Cambridge do publish an awful lot of info on the main website.

There is also the alternative prospectus from the student union and if you are made of somewhat sterner stuff the Cambridge Tab has a range of more irreverent opinion / alternative facts to choose from ranging from through to

As far as pastoral care goes I doubt any other university, bar Oxford, comes remotely close to matching what any Cambridge college offers

AnotherEmma Sun 05-Mar-17 14:20:30

Oh God not the Tab, it's awful!

Frazzled2207 Sun 05-Mar-17 14:33:30

My husband is pretty introverted and sciency. He went to Fitz. Have met a few of his mates and they're all down to earth state school types in the main.
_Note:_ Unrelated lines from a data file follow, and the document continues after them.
-- ==== Sys2Proof/Laws/Bus.lean ====
section
/-! SUPPORT. Bus accesses and the step (20_memory.md rules R55 to R61, R77). -/

namespace Sys2Proof.Machine

/-- An aligned 32-bit access in the register space reaches its offset. -/
theorem access_at {s : State} {off : Nat} (f : Nat → Host.Outcome State Fault Refusal) (h : off < 0x6000)
    (ha : off % 4 = 0) : access s (s.cfg.base + off) 4 f = f off := by
  have h1 : inRegisterSpace s (s.cfg.base + off) = true := by
    simp only [inRegisterSpace, registerSpaceBytes, Bool.and_eq_true, decide_eq_true_iff]
    exact ⟨Nat.le_add_right _ _, decide_eq_true (Nat.add_lt_add_left h _)⟩
  have h2 : alignedAccess s (s.cfg.base + off) 4 = true := by
    rw [alignedAccess, Nat.add_sub_cancel_left, decide_eq_true ha]
    rfl
  rw [access, if_pos h1, if_pos h2]
  congr 1
  omega

/-- An access in the register space of another size or alignment has no step. -/
theorem access_unsupported {s : State} {off size : Nat} (f : Nat → Host.Outcome State Fault Refusal) (h : off < 0x6000)
    (ha : size ≠ 4 ∨ off % 4 ≠ 0) : access s (s.cfg.base + off) size f = .refused .unsupportedAccess := by
  have h1 : inRegisterSpace s (s.cfg.base + off) = true := by
    simp only [inRegisterSpace, registerSpaceBytes, Bool.and_eq_true, decide_eq_true_iff]
    exact ⟨Nat.le_add_right _ _, decide_eq_true (Nat.add_lt_add_left h _)⟩
  have h2 : alignedAccess s (s.cfg.base + off) size = false := by
    rw [alignedAccess, Bool.and_eq_false_iff, decide_eq_false_iff_not, decide_eq_false_iff_not]
    rcases ha with ha | ha
    · exact .inl ha
    · refine .inr ?_
      rw [Nat.add_sub_cancel_left]
      exact ha
  rw [access, if_pos h1, h2]
  rfl

theorem step_nil {s : State} (h : s.script = []) : step s = .next s := by
  rw [step, h]

theorem step_move {s : State} {m : HostMove} {rest : List HostMove} (h : s.script = m :: rest) :
    step s = hostMove m { s with script := rest } := by
  rw [step, h]

/-- A host write reaches the register at its offset. -/
theorem step_write {s : State} {off : Nat} {x : Word} {rest : List HostMove} (h : off < 0x6000) (ha : off % 4 = 0)
    (hs : s.script = .write (s.cfg.base + off) 4 x :: rest) :
    step s = writeReg off x { s with script := rest } := by
  rw [step_move hs]
  exact access_at (s := { s with script := rest }) (fun off => writeReg off x { s with script := rest }) h ha

/-- A host read reaches the register at its offset. -/
theorem step_read {s : State} {off : Nat} {rest : List HostMove} (h : off < 0x6000) (ha : off % 4 = 0)
    (hs : s.script = .read (s.cfg.base + off) 4 :: rest) :
    step s = .next (readReg off { s with script := rest }) := by
  rw [step_move hs]
  exact access_at (s := { s with script := rest }) (fun off => .next (readReg off { s with script := rest })) h ha

theorem writeCmd_legal {w : Word} {i : Instr} (s : State) (h : decode w = .ok i) : writeCmd w s = exec i s := by
  rw [writeCmd, h]

theorem writeCmd_illegal {w : Word} {e : DecodeError} (s : State) (h : decode w = .error e) :
    writeCmd w s = .next (issueIllegal w s) := by
  rw [writeCmd, h]

theorem resume_idle {s : State} (h : Idle s) : resume s = .next s := by
  have h' : s.run = none := h
  rw [resume, h']

theorem resume_busy {s : State} {r : Run} (h : s.run = some r) :
    resume s = outcomeOf (bodyOf r.instr { s with toEngine := r.start }) := by
  rw [resume, h]

end Sys2Proof.Machine
end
HappyAxolotyl Sun 05-Mar-17 14:38:48

Thank you so much for all these helpful replies!

SuperRainbows , Bogburglars and Boys, thank you for the links; lots of useful reading there.

User7214, I couldn't help but imagine John Cleese and the two Ronnies doing the sketch. " My College is more formal than his College, but less formal than his college. blush
Thank you; all views welcome as I have no one in RL to have this conversation with.

RedHelen, we have already applied for a place with the Sutton summer school at a Scottish university, ( before ds dropped the Cambridge idea on me.)
If he gets a place on this we would miss the Cambridge open days in the summer holidays.

I would never discourage him from applying to Cambridge; I will do anything to support him in any choice he made. I just feel a bit ill equipped with this one, if I'm honest. I was brought up in care and all this is very alien to me.
I hope this is just my problem and I haven't passed it on to him!

NotMeNoNo Sun 05-Mar-17 14:41:59

I remember this. I was first person in my family to go to any university never mind Cambridge. I went to Trinity Hall (this is different to Trinity) it was really friendly and I think it still has that reputation. So that's my recommendation of one to look at. I don't think there's a wrong decision though, as all colleges will have a few dozen Nat. Sci., many of whom will be introverted and studious!

NotMeNoNo Sun 05-Mar-17 14:42:00

I remember this. I was first person in my family to go to any university never mind Cambridge. I went to Trinity Hall (this is different to Trinity) it was really friendly and I think it still has that reputation. So that's my recommendation of one to look at. I don't think there's a wrong decision though, as all colleges will have a few dozen Nat. Sci., many of whom will be introverted and studious!

sandpiper1979 Sun 05-Mar-17 16:00:20

I would second the advice to look at Trinity Hall. My (state-schooled) DC is there now and finds it extremely friendly with a good mix of people. (If it is any help, he says that if he weren't there he would like to be at Jesus - but not Peterhouse or Trinity!)

LRDtheFeministDragon Sun 05-Mar-17 16:04:25

It shouldn't ultimately matter whether or not a college is 'over subscribed'.

All colleges are required to make sure that choice of college can't advantage or disadvantage you in your application. So, for example, if 100 brilliant students apply to King's or Trinity, the admissions office won't simply take the six for whom they have places and ignore the rest. They will put many of them into the pool, where they can be selected by other colleges.

If 10 rather less brilliant students apply to, say, Murray Edwards or Fitzwilliam, the college also cannot simply take the six best of them to fill their six places. They must check that there aren't better candidates already in the pool.

It is obviously a bit nerve-wracking to get pooled and it is a bit of a risk of choosing a college where more people apply, but that choice shouldn't ultimately matter so very much.

Lots of people who go to Cambridge are the first in their families to go to university.